(Collected data)

/-- Batches at the front of the sealed list that have no copy left are finished in order. -/
def Thread.doneBatches (t : Thread) : Thread :=
  let front := t.sealed.takeWhile fun b => b.left == 0
  { t with sealed := t.sealed.drop front.length
           doneUpTo := ((front.getLast?).map (·.num)).getD t.doneUpTo }

/-- Sealed batches that are not finished. -/
def Thread.unfinished (t : Thread) : Nat := (t.sealed.filter fun b => b.left != 0).length

/-- The open batch sealed with the counter's value (15 R348). -/
def Thread.seal (t : Thread) : Thread :=
  Thread.doneBatches { t with sealed := t.sealed ++ [⟨t.batch, t.openLeft⟩], lastSeal := t.batch, batch := nextBatch t.batch,
                              openLeft := 0, openSize := 0 }

/-- CWAIT waits that a thread's batches satisfy end. -/
def State.releaseCwait (s : State) (r : ThreadRef) : State :=
  match s.thread? r with
  | none => s
  | some t =>
    s.releaseIf fun r' w =>
      match w with
      | .cwait n => if r' == r && decide (t.unfinished ≤ n) then some noDest else none
      | _ => none

/-- A copy of a thread's batch has completed; its first failure is recorded (15 R349). -/
def State.finishInBatch (s : State) (r : ThreadRef) (batch code : Nat) : State :=
  let s := s.updThread r fun t =>
    let t := if batch == t.batch then { t with openLeft := t.openLeft - 1 }
             else { t with sealed := t.sealed.map fun b => if b.num == batch then { b with left := b.left - 1 } else b }
    let t := if code != 1 && t.copyErr == 0 then { t with copyErr := code + (batch % 2 ^ 24) * 256 } else t
    t.doneBatches
  s.releaseCwait r

/-! ## Outstanding operations (06 R157) -/

/-- A count of a list of counts by key changed by a function; counts of zero are not kept. -/
def bump (l : List (Nat × Nat)) (k : Nat) (f : Nat → Nat) : List (Nat × Nat) :=
  let n := f (((l.find? fun p => p.1 == k).map (·.2)).getD 0)
  let rest := l.filter fun p => p.1 != k
  if n == 0 then rest else (k, n) :: rest

/-- One more operation outstanding for a task on a core. -/
def State.addPending (s : State) (task core : Nat) : State :=
  s.updTask task fun t => { t with pending := bump t.pending core (· + 1) }

/-- One operation of a task on a core is done. -/
def State.subPending (s : State) (task core : Nat) : State :=
  s.updTask task fun t => { t with pending := bump t.pending core (· - 1) }

/-! ## Ends and discards -/

/-- Whether something waits on a fault entry: a thread, an engine operation or a task's own access. -/
def State.entryWaited (s : State) (id : Nat) : Bool :=
  s.threads.any (fun (_, _, t) => match t.status with | .parked e _ _ => e == id | .held (.device e) => e == id | _ => false)
    || s.mats.any (fun o => o.park.entry == some id) || s.copies.any (fun c => c.park.entry == some id)
    || s.nms.any (fun c => c.park.entry == some id) || s.tasks.any (fun t => t.hdrWait == some id)

/-- Entries on which nothing waits any more are freed (17 R371). -/
def State.sweepFaults (s : State) : State :=
  s.forEach s.faults fun e s => if s.entryWaited e.id then s else s.freeFault e.id

/-- Requests of threads that are gone leave the Cuffs and the REGGRW queues. -/
def State.sweepHeld (s : State) : State :=
  let live := fun (r : ThreadRef) => ((s.thread? r).map fun t => t.status != .exited).getD false
  { s with moves := s.moves.map fun m => { m with held := m.held.filter fun q => match q.by_ with | .thread r => live r | _ => true }
           cores := s.cores.map fun c => { c with reggrw := c.reggrw.filter live } }

/-- Whether a requester still waits in a Cuff to ask again. -/
def State.stillAsks (s : State) (move : Nat) (b : HeldBy) : Bool :=
  match b with
  | .thread r => (s.thread? r).any fun t => t.status == .held (.cuff move)
  | .op i => s.mats.any (fun o => o.id == i && o.park.entry.isNone) || s.copies.any (fun c => c.id == i && c.park.entry.isNone)
      || s.nms.any fun c => c.id == i && c.park.entry.isNone
  | .hart h => (s.hart h).held.isSome
  | _ => true

/-- Between steps, requesters that no longer ask leave the queues of the Cuffs, and what is then at a closed one's head is performed. -/
def State.settleCuffs (s : State) : State :=
  if s.moves.all fun m => m.held.isEmpty then s
  else ({ s with moves := s.moves.map fun m => { m with held := m.held.filter fun q => s.stillAsks m.id q.by_ } } : State).drainCuffs

/-- A wave whose threads have all exited ends (04 R114): its registers and its private frame are free. -/
def State.endWaves (s : State) (blk : Nat) : State :=
  { s with waves := s.waves.filter fun w => !(w.block == blk && w.threads.all fun t => t.status == .exited) }

/-- A block that has no wave and no matrix operation left has ended (log entry 20). -/
def State.endBlock (s : State) (blk : Nat) : State :=
  if (s.blockWaves blk).isEmpty && !(s.mats.any fun o => o.by_.block == some blk) then
    { s with blocks := s.blocks.filter fun b => b.id != blk }
  else s

/-- One thread exits (04 R113): its open batch is sealed, barriers count it off, and its wave and block may end. -/
def State.exitThread (s : State) (r : ThreadRef) : State :=
  match s.wave? r.wave with
  | none => s
  | some w =>
    let s := s.updThread r fun t => { t.seal with status := .exited }
    ((s.exitBarriers w.block).endWaves w.block).endBlock w.block

/-- The threads of a block discarded, with what they have issued left to complete (17 R371); their waits and parks go. -/
def State.discardThreads (s : State) (blk : Nat) : State :=
  let s : State := { s with waves := s.waves.map fun w =>
    if w.block == blk then { w with threads := w.threads.map fun t => { t.seal with status := .exited } } else w }
  ((s.endWaves blk).endBlock blk).sweepHeld.sweepFaults

/-! ## Matrix operations of a block (08 R213, R215) -/

/-- The distance from ticket t to the last ticket c (08 R213). -/
def ticketDist (t c : Nat) : Nat := (c + (2 ^ 32 - 1) - t % (2 ^ 32 - 1)) % (2 ^ 32 - 1)

/-- An MSYNC on ticket t covers the operation with ticket u when c is the last ticket issued and u was posted no later than t
(08 R213). -/
def covered (t c u : Nat) : Bool :=
  t != 0 && c != 0 && decide (ticketDist u c < 2 ^ 31)
    && (t == 2 ^ 32 - 1 || !decide (ticketDist t c < 2 ^ 31) || decide (ticketDist t c ≤ ticketDist u c))

/-- An MSYNC on ticket t covers a ticket that the save before the block's restore cancelled (18 R396). -/
def coversCancelled (b : Block) (t c : Nat) : Bool := b.cancelLo != 0 && (covered t c b.cancelLo || covered t c b.cancelHi)

/-- The code that a finished MSYNC returns: the earliest-posted covered failure, 0 for none. What a save cancelled was posted before
everything since the restore, whose codes are kept oldest first (08 R213, 18 R396). -/
def msyncCode (b : Block) (t c : Nat) : Nat :=
  if coversCancelled b t c then 8
  else
    match b.opCodes.find? fun (u, code) => covered t c u && code != 1 with
    | some (_, code) => code
    | none => 0
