/-- The WATCH fault of an access of n bytes, if one matches: `kind` is 63 fetch, 62 read, 61 write. -/
def State.watchHit (s : State) (r : ThreadRef) (kind va n : Nat) : Option FInfo :=
  match s.wave? r.wave, s.thread? r with
  | some w, some t =>
    if t.trapinfo != 0 then none
    else
      let regs := (s.tenant (s.tenantOfWave w)).watch.map (·.toNat)
      (List.range 4).findSome? fun i =>
        let x := regs.getD i 0
        if bit x 60 && bit x kind then
          ((List.range n).find? fun j => watchCovers x (va + j)).map fun j =>
            { code := cWATCH, operand := i, addr := va + j, access := if kind == 61 then 2 else if kind == 62 then 1 else 0, after := true }
        else none
  | _, _ => none

/-! ## Atomics (12 R287) -/

/-- An indivisible read-modify-write of n bytes at a physical address: the old value, and what `f` makes of it, if anything, is stored. With
`red` it is performed like a store: poison and an unreachable home raise nothing, and there is no old value where the home is
unreachable (17 R375, 21 R457). -/
def rmwPa (c : Self) (red : Bool) (leaf pa va n : Nat) (atHome : Bool) (f : Nat → Option Nat) : Op (Option Nat) := do
  cuffCheck c.by_ pa true
  modify fun s => s.leaveCuffs c.by_ pa true
  let s ← get
  let pa := s.route pa
  if poolLost s pa then
    set (s.lostError pa)
    if red then pure none else throw (.fault (poisonFault .atomic 0 va))
  else
    if handoverHold s pa then throw (.hold (.handover (pa / 4096)))
    let s := (s.writeRequest c.who leaf pa atHome).noteRead pa n
    set s
    if s.poisoned pa n && !red then throw (.fault (poisonFault .atomic 0 va))
    let m := s.peek pa n
    match f m with
    | some x => set ((s.put c.who.tenant pa (natBytes n x)).headStore c.strand va pa)
    | none => pure ()
    pure (some m)

/-- An atomic or RED at a global address: `cas` gives the value compared. The old value and the flags. -/
def atomGlobal (c : Self) (red : Bool) (va op type v : Nat) (cas : Option Nat) (scope : Nat) : Op (Nat × Flags) := do
  let (pa, leaf) ← translateWrite c.who .atomic va
  match ← rmwPa c red leaf pa va (atomBytes type) (decide (4 ≤ scope)) fun m =>
      if cas.all (· == m) then some (atomNew op type m v).1 else none with
  | some m => pure (m, (atomNew op type m v).2)
  | none => pure (0, 0)

/-- The same on a block's scratchpad. -/
def atomScratch (red : Bool) (blk o va op type v : Nat) (cas : Option Nat) : Op (Nat × Flags) := do
  let n := atomBytes type
  let m ← if red then pure ((((← get).block? blk).map fun b => b.scratch.readNat o n).getD 0) else readScratch blk o n va .atomic
  let (x, fl) := atomNew op type m v
  if cas.all (· == m) then modify fun s => s.putScratch blk o (natBytes n x)
  pure (m, fl)

end Sys2Proof.Machine
end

▶ _WHAT TO DO_
Look above for the line with "s.releaseIf fun r' w =>" and the line with "def State.addPending (s". Write out those two lines and all the lines between them, exactly, and no others.

▶ _REPLY TO THE EXERCISE_
    s.releaseIf fun r' w =>
      match w with
      | .cwait n => if r' == r && decide (t.unfinished ≤ n) then some noDest else none
      | _ => none

/-- A copy of a thread's batch has completed; its first failure is recorded (15 R349). -/
def State.finishInBatch (s : State) (r : ThreadRef) (batch code : Nat) : State :=
  let s := s.updThread r fun t =>
    let t := if batch == t.batch then { t with openLeft := t.openLeft - 1 }
             else { t with sealed := t.sealed.map fun b => if b.num == batch then { b with left := b.left - 1 } else b }
    let t := if code != 1 && t.copyErr == 0 then { t with copyErr := code + (batch % 2 ^ 24) * 256 } else t
    t.doneBatches
  s.releaseCwait r

/-! ## Outstanding operations (06 R157) -/

/-- A count of a list of counts by key changed by a function; counts of zero are not kept. -/
def bump (l : List (Nat × Nat)) (k : Nat) (f : Nat → Nat) : List (Nat × Nat) :=
  let n := f (((l.find? fun p => p.1 == k).map (·.2)).getD 0)
  let rest := l.filter fun p => p.1 != k
  if n == 0 then rest else (k, n) :: rest

/-- One more operation outstanding for a task on a core. -/
def State.addPending (s : State) (task core : Nat) : State :=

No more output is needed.